# Scraping the page of each listing on immobiliare.it

In [10]:
import requests
from bs4 import BeautifulSoup
import csv
import time

In [11]:
headers = {
    "User-Agent": "Mozilla/5.0 (Windows NT 10.0; Win64; x64) AppleWebKit/537.36 (KHTML, like Gecko) Chrome/74.0.3729.157 Safari/537.36",
    "Accept-Language": "en-US,en;q=0.5",
    "Referer": "https://google.com",
    "DNT": "1"
}

In [12]:
master_listings = []
status_list = []
number = 0

# Loop through every page of listings in Torino
for page in range(1,81):
    
    # Delay code by one second to make sure that web server doesn't reject non-human requests
    time.sleep(1)
    
    url = f'https://www.immobiliare.it/en/vendita-case/torino/?criterio=rilevanza&pag={page}&noAste=1'
    
    response = requests.get(url)
    # Log the status of each request to check later if request was successful
    status_list.append(response.status_code)
    
    # Get content of page with Python html parser
    soup = BeautifulSoup(response.content, 'html.parser')
    
    # Select the div elements with the relevant info for each house listing
    house_listings = soup.select('div.nd-mediaObject__content.in-card__content.in-realEstateListCard__content')
    
    # Alternative to getting the listings
    # listings = soup.find_all('div', class_='nd-mediaObject__content in-card__content in-realEstateListCard__content')
    
    # Iterate through every listing on the page to get its link and request info from its listing page
    for house in house_listings:
        link = house.select('a.in-card__title')[0]['href']
        
        # Delay code by one second to make sure that web server doesn't reject non-human requests
        time.sleep(1)
        
        # Request the content of the listing page
        listing_url_response = requests.get(link, headers=headers)
        listing_soup = BeautifulSoup(listing_url_response.content, 'html.parser')
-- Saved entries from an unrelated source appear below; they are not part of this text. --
/-- An arbor under an operation: its header, and the nodes the operation has written, newest first. size is what the
run holds from the header on. -/
structure Arb where
  s : State
  hdr : Nat
  vfmt : Nat
  ndim : Nat
  ws : List Nat
  nn : Nat
  height : Nat
  root : Nat
  free : Nat
  nfree : Nat
  nent : Nat
  version : Nat
  nodes : List (Nat × ANode)
  /-- a node was taken, freed or rebalanced -/
  struct : Bool

def arborWord (s : State) (hdr i w : Nat) : Word := s.word (hdr + 256 * i + 8 * w)

/-- The header, checked (R312, R315). -/
def readArb (s : State) (hdr size : Nat) : Except AErr Arb := do
  if (List.range 32).any fun w => s.isBad (hdr + 8 * w) then throw ⟨Cause.uncorrectable, 0⟩
  let w0 := arborWord s hdr 0 0
  let w1 := arborWord s hdr 0 1
  let w2 := arborWord s hdr 0 2
  let nd := fld w0 56 2 + 1
  let ws := [fld w0 32 6, fld w0 38 6, fld w0 44 6, fld w0 50 6]
  let used := ws.take nd
  let nn := fld w0 0 24
  let good := fld w0 62 2 == 3 && (fld w0 58 4 == 1 || fld w0 58 4 == 4) && used.all (fun w => decide (1 ≤ w)) &&
    (ws.drop nd).all (fun w => w == 0) && decide (used.foldl (· + ·) 0 ≤ 32) && decide (2 ≤ nn) &&
    decide (1 ≤ fld w0 24 8) && decide (1 ≤ fld w1 32 32 ∧ fld w1 32 32 < nn) && decide (fld w1 0 32 < nn) &&
    ((List.range 28).all fun k => arborWord s hdr 0 (k + 4) == 0) && decide (256 * nn ≤ size)
  if !good then throw ⟨Cause.arborHdr, 0⟩
  return { s := s, hdr := hdr, vfmt := fld w0 58 4, ndim := nd, ws := ws, nn := nn, height := fld w0 24 8,
           root := fld w1 32 32, free := fld w1 0 32, nfree := fld w2 32 32, nent := fld w2 0 32,
           version := (arborWord s hdr 0 3).toNat, nodes := [], struct := false }

/-- Strictly rising numbers. -/
def rising : List Nat → Bool
  | a :: b :: r => decide (a < b) && rising (b :: r)
  | _ => true

/-- The entry or child in a word. -/
def pairOf (w : Word) : Nat × Nat := (fld w 32 32, fld w 0 32)

/-- Read a node that stands at a level with keys in [lo, hi), and check it (R314). -/
def Arb.node (t : Arb) (i level lo hi : Nat) : Except AErr ANode := do
  -- a node that the operation has written stands in another place already
  match t.nodes.find? fun p => p.1 == i with
  | some _ => throw ⟨Cause.arborOrder, i⟩
  | none =>
    if i = 0 ∨ t.nn ≤ i then throw ⟨Cause.arborOrder, i⟩
    if (List.range 32).any fun w => t.s.isBad (t.hdr + 256 * i + 8 * w) then throw ⟨Cause.uncorrectable, i⟩
    let at_ := arborWord t.s t.hdr i
    let w0 := at_ 0
    let n := fld w0 48 8
    let first := if level = 0 then 2 else 1
    let ents := (List.range n).map fun k => pairOf (at_ (first + k))
    let rest := (List.range 32).drop (first + n)
    let keys := ents.map (·.1)
    let good := fld w0 62 2 == (if level = 0 then 1 else 2) && fld w0 40 8 == level && fld w0 56 6 == 0 &&
      fld w0 0 40 == 0 && rest.all (fun w => at_ w == 0) && rising keys && keys.all (fun k => decide (k < hi)) &&
      (if level = 0 then
        decide (n ≤ 30) && decide ((at_ 1).toNat < t.nn) && keys.all (fun k => decide (lo ≤ k))
      else
        decide (2 ≤ n ∧ n ≤ 31) && keys.headD 1 == 0 && (keys.drop 1).all (fun k => decide (lo < k)) &&
        ents.all (fun p => decide (1 ≤ p.2 ∧ p.2 < t.nn)))
    if good then return ⟨fld w0 62 2, level, if level = 0 then (at_ 1).toNat else 0, ents⟩
    else throw ⟨Cause.arborOrder, i⟩

/-- Write a node. -/
def Arb.put (t : Arb) (i : Nat) (n : ANode) : Arb :=
  { t with nodes := (i, n) :: t.nodes.filter fun p => p.1 != i }

/-! ### Search (R313) -/

/-- A step of a descent: an interior node, the child taken, and the node's bounds. -/
structure AStep where
  i : Nat
  n : ANode
  pos : Nat
  lo : Nat
  hi : Nat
        # Select the description list's content     
        dl_elements = listing_soup.select('dl.in-realEstateFeatures__list')
        
        # Create empty dict and variables
        listing_infos = []
        type, rooms, total_bldg_floors, year, conditions, ee, price, surface, floor = '','','','','','','','',''

        # Loop through all of the description list tables
        for dl in dl_elements:

            # Loop through all the description terms and values
            for dt_element, dd_element in zip(dl.find_all('dt'), dl.find_all('dd')):
                term = dt_element.text.strip()  # Get the text content of the description term
                value = dd_element.text.strip()  # Get the text content of the description value

                if term == 'type':
                    type = value

                elif term == 'rooms':
                    rooms_det = value

                elif term == 'total building floors':
                    total_bldg_floors = value

                elif term == 'year of construction':
                    year = value

                elif term == 'condition':
                    condition = value

                elif term == 'Energy Efficiency':
                    try:
                        ee = dd_element.select('span')[0]['data-class']
                    except IndexError:
                        ee = ''

                elif term == 'price':
                    price = value

                elif term == 'surface':
                    surface = value

                elif term == 'floor':
                    floor = value

                else:
                    continue

        try:
            bathrooms = listing_soup.find('li', {'aria-label': 'bathrooms'}).find('div', class_='in-feat__data').get_text(strip=True)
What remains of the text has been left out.